Merdivenlerin başında bekledim. Madam DeJoue yanımdaydı, Carol bu sabah ateşinden dolayı yataktan çıkamadı.
"Düşes geldi"
dedi mabeyinci kapının yanında durarak.
Açık kapının dışındaki atların kıskaçlarının durduğunu duydum.
“Ne 'düşesi'…”
Boşanma belgeleri zaten Adalet Bakanlığı'nda dosyalanmıştı.
. Dük ve Sarah arasındaki tek bağ Carol'du.
Sarah'ın hapisten çıktıktan sonra bir süre burada kalmasına izin verilmesi de Carol sayesinde oldu.
"Şşşt leydim. Ne söylediğine dikkat et. Dinleyen birçok kulak var.”
Madam DeJoue beni sert bir şekilde uyardı. Omuz silktim ve yorumumu orada bitirdim.
"Düşes Gratoni'yi alçakgönüllülükle görüyoruz."
Bir hizmetçi tarafından desteklenirken kapıdan giren tüm hizmetçiler onu görmeye gitti.
Sarah düzenli bir şekilde aralarında yürüdü. Hizmetçiler nefeslerini tuttu.
Eski düşes hapishanedeki mücadelelerinden daha evcilleşmiş gibiydi, Başını kaldırdı ve korkuluklara yaslandığımı gördü.
"Beni gördüysen aşağı inip eğilmelisin. Ne yapıyorsun?!"
Boşver. O her zamanki gibiydi.
Bir insan nasıl bu kadar durgun olabilir? Aşağılıktı.
Sarah'nın vücudu sanki gözlerimden bir şey okumuş gibi titredi. Korkuluklara yaslanıp ne kadar kibirli göründüğümü biliyordum.
Ayağa kalktım. Sarah'a bir kez daha bakıp onu tanımadan arkamı döndüm.
"T-o ukala kaltak!"
"Düşes. Leydi Sharon, dükün koruması altındadır ve Ekselanslarının yeğenidir. Onunla böyle konuşmak doğru değil," dedi uşak sakince.
Sıkıntıyı geride bırakıp uzaklaştım.
"Madam DeJoue, bugün Carol'la öğle yemeği yiyeceğim. Lütfen hazırla."
"Leydim, Carol soğuk algınlığını size aktarabilir..."
"Yapacağını sanmıyorum."
Carol'ın hastalığı soğuk algınlığı değil, kalbinden gelen acıydı.
Acı hissettim.
Carol'ın hastalığı Sarah ile olan olaydan beri devam ediyordu.
Pekala, anlaşılırdı. Carol sadece 15 yaşındaydı ve bu onun için zordu. Şu anda onun yanında kalmak yardımcı olabilirdi.
Bekle beni Carol. Geliyorum!
***
Carol bütün gün gözlerini açamadı. Ateşi ancak akşam 9'dan sonra düştü
Yine de Sarah, onun çocuğu olmadığını söyleyerek Carol'ı görmeye hiç gelmemişti...

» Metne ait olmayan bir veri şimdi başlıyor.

-- ==== Sys2Proof/Laws/Decode.lean ====
section
/-! SUPPORT. The command word's fields, the sample words and the frames, said once for the round trips of the decoder and the encoder. -/

namespace Sys2Proof

/-! ### The command word -/

@[simp] theorem Opcode.ofCode_code (op : Opcode) : Opcode.ofCode op.code = some op := by cases op <;> decide

theorem Opcode.code_of_ofCode {c : BitVec 8} {op : Opcode} (h : Opcode.ofCode c = some op) : op.code = c := by
  simpa using List.find?_some h

/-- A code is reserved exactly when it is the code of no opcode. -/
theorem Opcode.ofCode_eq_none_iff (c : BitVec 8) : Opcode.ofCode c = none ↔ ∀ op : Opcode, op.code ≠ c := by
  constructor
  · intro h op e
    rw [← e, Opcode.ofCode_code] at h
    cases h
  · intro h
    cases hc : Opcode.ofCode c with
    | none => rfl
    | some op => exact absurd (Opcode.code_of_ofCode hc) (h op)

@[simp] theorem cmdOpc_cmdWord (op : Opcode) (p : Bool) : cmdOpc (cmdWord op p) = op.code := by
  cases op <;> cases p <;> decide

@[simp] theorem cmdP_cmdWord (op : Opcode) (p : Bool) : cmdP (cmdWord op p) = p := by
  cases op <;> cases p <;> decide

@[simp] theorem cmdRes_cmdWord (op : Opcode) (p : Bool) : cmdRes (cmdWord op p) = 0#23 := by
  cases op <;> cases p <;> decide

/-- A command word is its three fields. -/
theorem cmdWord_of_fields {cmd : U32} {op : Opcode} (h : op.code = cmdOpc cmd) (hr : cmdRes cmd = 0#23) : cmdWord op (cmdP cmd) = cmd := by
  unfold cmdWord
  rw [h, ← hr]
  apply BitVec.eq_of_getLsbD_eq
  intro i hi
  simp only [BitVec.getLsbD_append, cmdOpc, cmdRes, cmdP, BitVec.getLsbD_extractLsb', BitVec.getLsbD_ofBool]
  by_cases h8 : i < 8
  · simp [h8]
  · by_cases h9 : i < 9
    · have : i = 8 := by omega
      subst this
      simp
    · have h1 : ¬ i - 8 < 1 := by omega
      have h2 : i - 8 - 1 < 23 := by omega
      have h3 : 9 + (i - 8 - 1) = i := by omega
      simp only [h8, h1, h2, h3, decide_false, decide_true, Bool.true_and]
      simp

@[simp] theorem Proc.ofBit_toBit (p : Proc) : Proc.ofBit p.toBit = p := by cases p <;> rfl
@[simp] theorem Proc.toBit_ofBit (b : Bool) : (Proc.ofBit b).toBit = b := by cases b <;> rfl

/-! ### Sample words -/

@[simp] theorem i16OfWord_i16Word (s : I16) : i16OfWord (i16Word s) = some s := by
  have h : (i16Word s).extractLsb' 0 16 = s := by
    apply BitVec.eq_of_getLsbD_eq
    intro i hi
    have h32 : i < 32 := by omega
    simp [i16Word, hi, h32, BitVec.getElem_signExtend]
  simp [i16OfWord, h]

theorem i16Word_of_i16OfWord {w : U32} {s : I16} (h : i16OfWord w = some s) : i16Word s = w := by
  simp only [i16OfWord] at h
  split at h
  · rename_i e
    injection h with h
    rw [← h]
    exact e
  · cases h

@[simp] theorem i16sOfWords_map (ss : List I16) : i16sOfWords (ss.map i16Word) = some ss := by
  induction ss with
  | nil => rfl
  | cons s ss ih => simp [i16sOfWords, ih]

theorem map_of_i16sOfWords {ws : List U32} {ss : List I16} (h : i16sOfWords ws = some ss) : ss.map i16Word = ws := by
  induction ws generalizing ss with
  | nil => simp_all [i16sOfWords]
  | cons w ws ih =>
    simp only [i16sOfWords] at h
    split at h
    · cases h
    · rename_i s hs
      split at h
      · cases h
      · rename_i tail ht
        injection h with h
        subst h
        simp [ih ht, i16Word_of_i16OfWord hs]

/-- The sample words decode as i16 samples exactly when each of them does. -/
theorem i16sOfWords_eq_none_iff (ws : List U32) : i16sOfWords ws = none ↔ ∃ w ∈ ws, i16OfWord w = none := by
  induction ws with
  | nil => simp [i16sOfWords]
  | cons w ws ih =>
    simp only [i16sOfWords, List.mem_cons, exists_eq_or_imp, ← ih]
    cases i16OfWord w <;> cases i16sOfWords ws <;> simp

/-! ### Frames -/

section
variable {σ : Type}

theorem flatten_framesOf (ch : Channels) (l : List σ) : (framesOf ch l).flatten = l := by
  induction ch, l using framesOf.induct with
  | case1 => cases ‹Channels› <;> rfl
  | case2 s ss ih => simpa [framesOf] using ih
  | case3 s => rfl
  | case4 a b ss ih => simpa [framesOf] using ih

theorem framesOf_flatten (ch : Channels) (x : List (List σ)) (h : ∀ f ∈ x, f.length = ch.count) : framesOf ch x.flatten = x := by
  induction x with
  | nil => cases ch <;> rfl
  | cons f x ih =>
    have hf := h f (by simp)
    have ih := ih (fun g hg => h g (by simp [hg]))
    cases ch
    · obtain ⟨a, rfl⟩ := List.length_eq_one_iff.mp hf
      simpa [framesOf] using ih
    · obtain ⟨a, b, rfl⟩ := List.length_eq_two.mp hf
      simpa [framesOf] using ih

/-- A stream of `n × channels` samples makes `n` frames of `channels` samples. -/
theorem framesOf_shape (ch : Channels) (l : List σ) (n : Nat) (h : l.length = n * ch.count) :
    (framesOf ch l).length = n ∧ ∀ f ∈ framesOf ch l, f.length = ch.count := by
  induction n generalizing l with
  | zero =>
    have : l = [] := by simpa using h
    subst this
    cases ch <;> simp [framesOf]
  | succ n ih =>
    cases ch
    · match l, h with
      | s :: ss, h =>
        have := ih ss (by simp [Channels.count] at h ⊢; omega)
        simpa [framesOf, Channels.count] using this
      | [], h => simp [Channels.count] at h
    · match l, h with
      | a :: b :: ss, h =>
        have := ih ss (by simp [Channels.count] at h ⊢; omega)
        simpa [framesOf, Channels.count] using this
      | [s], h => simp [Channels.count] at h; omega
      | [], h => simp [Channels.count] at h

theorem length_flatten_of_width (w : Nat) (x : List (List σ)) (h : ∀ f ∈ x, f.length = w) : x.flatten.length = x.length * w := by
  induction x with
  | nil => simp
  | cons f x ih =>
    have := ih (fun g hg => h g (by simp [hg]))
    simp [h f (by simp), this, Nat.add_mul, Nat.add_comm]

end

/-- `framesHave` as a statement about every frame. -/
theorem Block.framesHave_i16 (w : Nat) (x : List (List I16)) : (Block.i16 x).framesHave w = true ↔ ∀ f ∈ x, f.length = w := by
  simp [Block.framesHave]

theorem Block.framesHave_f32 (w : Nat) (x : List (List F32)) : (Block.f32 x).framesHave w = true ↔ ∀ f ∈ x, f.length = w := by
  simp [Block.framesHave]

end Sys2Proof
end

O kadın anne sevgisinden bir şey biliyor muydu?
Okumakta olduğum kitabı kapattım ve Carol'ın alnını tekrar kontrol ettim.
"Ateşi çok düştü."
"Evet. Şimdi alnı ılık. Daha önce, kaynıyormuş gibi geliyordu.”

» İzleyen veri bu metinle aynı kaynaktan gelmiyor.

/-! ### Lanes -/

/-- `Transpose` on a lane, as the run it makes. -/
theorem Lane.transpose_eq_some {ch : Channels} {x : List (List σ)} {lane : Lane σ π} {draws : Nat} {r : LaneRun σ π} :
    lane.transpose k ch x draws = some r ↔
      ∃ t, transposeFrom k (lane.prevFrame ch) x lane.acc draws = some t ∧
        r = ⟨x.getLast?.elim { lane with acc := t.acc } { lane with acc := t.acc }.setPrev, t.draws, t.frames⟩ := by
  unfold Lane.transpose
  cases h : transposeFrom k (lane.prevFrame ch) x lane.acc draws <;> cases h' : x.getLast? <;> simp [eq_comm]

/-- What a transposition leaves of a lane: the buffers. -/
theorem Lane.transpose_frame {ch : Channels} {x : List (List σ)} {lane : Lane σ π} {draws : Nat} {r : LaneRun σ π}
    (h : lane.transpose k ch x draws = some r) : r.lane.store = lane.store ∧ r.lane.temp = lane.temp ∧ r.lane.output = lane.output := by
  obtain ⟨t, -, rfl⟩ := (Lane.transpose_eq_some k).mp h
  cases x.getLast? <;> exact ⟨rfl, rfl, rfl⟩

theorem Lane.prevFrame_length (lane : Lane σ π) (ch : Channels) : (lane.prevFrame ch).length = ch.count := by cases ch <;> rfl

/-- After `prev` is set from a frame of the channels' width, the previous-sample frame is that frame. -/
theorem Lane.prevFrame_setPrev (lane : Lane σ π) (ch : Channels) (f : List σ) (hf : f.length = ch.count) : (lane.setPrev f).prevFrame ch = f := by
  cases ch
  · obtain ⟨a, rfl⟩ := List.length_eq_one_iff.mp hf; rfl
  · obtain ⟨a, b, rfl⟩ := List.length_eq_two.mp hf; rfl

/-- The phase of a lane is the phase its run ends at. -/
theorem Lane.transpose_keeps {P : π → Prop} (hP : ∀ a, P a → k.exceeds a = false → P (k.advance a)) (hW : ∀ a, P a → k.exceeds a = true → P (k.wrap a))
    {ch : Channels} {x : List (List σ)} {lane : Lane σ π} {draws : Nat} {r : LaneRun σ π} (ha : P lane.acc)
    (h : lane.transpose k ch x draws = some r) : P r.lane.acc := by
  obtain ⟨t, ht, rfl⟩ := (Lane.transpose_eq_some k).mp h
  have := transposeFrom_keeps k hP hW ha ht
  cases x.getLast? <;> exact this

theorem Lane.transpose_width {ch : Channels} {x : List (List σ)} {lane : Lane σ π} {draws : Nat} {r : LaneRun σ π}
    (hx : framesHaveWidth ch.count x) (h : lane.transpose k ch x draws = some r) : framesHaveWidth ch.count r.frames := by
  obtain ⟨t, ht, rfl⟩ := (Lane.transpose_eq_some k).mp h
  exact transposeFrom_width k (lane.prevFrame_length ch) hx ht

/-! ### The filter -/

theorem filterEval_length (ch : Channels) (L : Nat) (buf : List (List σ)) (count : Nat) : (filterEval k ch L buf count).length = count := by
  simp [filterEval]

theorem filterEval_width (ch : Channels) (L : Nat) (buf : List (List σ)) (count : Nat) : framesHaveWidth ch.count (filterEval k ch L buf count) := by
  intro f hf
  obtain ⟨i, -, rfl⟩ := List.mem_map.mp hf
  simp

/-- The first outputs of a filter over a longer buffer are those over the shorter one, as long as their windows lie in it. -/
theorem filterEval_append (ch : Channels) (L : Nat) (buf more : List (List σ)) (count : Nat) (h : count + L ≤ buf.length + 1) :
    filterEval k ch L (buf ++ more) count = filterEval k ch L buf count := by
  apply List.map_congr_left
  intro i hi
  apply List.map_congr_left
  intro c _
  have hi : i < count := by simpa using hi
  rw [window, window, List.drop_append_of_le_length (by omega), List.take_append_of_le_length (by simp; omega)]

/-- Outputs from a later frame on are the outputs over the buffer with the earlier frames taken away. -/
theorem filterEval_add (ch : Channels) (L : Nat) (buf : List (List σ)) (m n : Nat) :
    filterEval k ch L buf (m + n) = filterEval k ch L buf m ++ filterEval k ch L (buf.drop m) n := by
  simp only [filterEval, List.range_add, List.map_append, List.map_map]
  congr 1
  apply List.map_congr_left
  intro i _
  apply List.map_congr_left
  intro c _
  simp [window]

end
section
variable {σ π : Type} (k : Kernel σ π)

/-! ### A put on a lane -/

/-- A put, path by path: what it leaves of the lane and of the draws, from the transposition it makes. -/
theorem Lane.put_eq_some {ch : Channels} {L : Nat} {aa up : Bool} {x : List (List σ)} {lane lane' : Lane σ π} {draws d : Nat} :
    lane.put k ch L aa up x draws = some (lane', d) ↔
      (x = [] ∧ lane' = lane ∧ d = draws) ∨
      (x ≠ [] ∧ aa = false ∧ ∃ r, lane.transpose k ch x draws = some r ∧ lane' = { r.lane with output := r.lane.output ++ r.frames } ∧ d = r.draws) ∨
      (x ≠ [] ∧ aa = true ∧ up = true ∧ ∃ r, lane.transpose k ch x draws = some r ∧ d = r.draws ∧
        lane' = { r.lane with
          output := r.lane.output ++ filterEval k ch L (r.lane.store ++ r.frames) (aaCount L (r.lane.store ++ r.frames).length)
          store := (r.lane.store ++ r.frames).drop (aaCount L (r.lane.store ++ r.frames).length) }) ∨
      (x ≠ [] ∧ aa = true ∧ up = false ∧ ∃ r,
        Lane.transpose k ch (filterEval k ch L (lane.store ++ x) (aaCount L (lane.store ++ x).length))
          { lane with
            temp := filterEval k ch L (lane.store ++ x) (aaCount L (lane.store ++ x).length)
            store := (lane.store ++ x).drop (aaCount L (lane.store ++ x).length) } draws = some r ∧ d = r.draws ∧
        lane' = { r.lane with output := r.lane.output ++ r.frames, temp := [] }) := by
  unfold Lane.put
  by_cases hx : x = []
  · simp [hx, eq_comm]
  · rw [if_neg hx]
    cases aa
    · simp only [if_true, Lane.putDirect]
      cases lane.transpose k ch x draws <;> simp [hx, eq_comm]
    · cases up
      · simp only [Lane.putDownsample]
        cases Lane.transpose k ch (filterEval k ch L (lane.store ++ x) (aaCount L (lane.store ++ x).length))
          { lane with
            temp := filterEval k ch L (lane.store ++ x) (aaCount L (lane.store ++ x).length)
            store := (lane.store ++ x).drop (aaCount L (lane.store ++ x).length) } draws <;> simp [hx, eq_comm, and_comm]
      · simp only [Lane.putUpsample]
        cases lane.transpose k ch x draws <;> simp [hx, eq_comm, and_comm]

Carol'un terini silmek için Madam Berna'dan yumuşak bir havlu aldım. Madam DeJoue, Sarah'nın ayrılışına hazırlanmakla meşguldü.
Sarah, Clementia'dan en uzak kıta olan Salamanta'ya gidecekti. Clementia'dan Salamanta'ya tekneyle gitmek beş ay sürdü.
Beklendiği gibi, Sarah'nın öz ailesi, onursuz olan ondan yüz çevirdi ve kabul etti.
onun göçü.
Belki orada daha güzel bir hayat sürerdi. Hayır, orada kişiliğini değiştiremezse muhtemelen uzun yaşayamazdı.
Soğuk, donmuş bir ülkeydi.
Havlunun nemlendiğini fark ettim ve Madam Berna'ya verdim.
"Ateşi düştüğüne göre şimdi gidip dinlenmelisiniz Madam Berna."
"İyiyim."
"Hayır, Madam Berna. Yarın bütün gün uyuyacağım, o zaman onun yanında kalmalısın."
Benim alaycı sözlerim karşısında Madam Berna çaresizce başını salladı.
"Belki böylesi daha iyi olur. Sonra kendi odama gideceğim."
"Evet. İyi geceler."
Madam Berna yeni bir havlu hazırladı. Sonra Carol'ın odasından çıkarken onu uğurladım.
Pencereden hafif bir esinti esti, perdeleri dalgalandırdı. Perdeler, benim ve Carol'ın zevklerini yansıtan pastel menekşe ve sarı dantellerdi.
Şöminenin altındaki şöminede, Carol'ın çiçeklerle işlediği bir bezle süslenmiş turuncu bir alev yandı.
Carol'ın odası geçmişten çok değişti. Her taraf 15 yaşında bir kız çocuğu için uygun bir odaydı.

Bu bölümde emeği geçen; çevirmen ve düzenleyici arkadaşların
emeklerinin karşılığı olarak basit bir minnet ifadesi yani teşekkür etmeyi ihmal etmeyelim.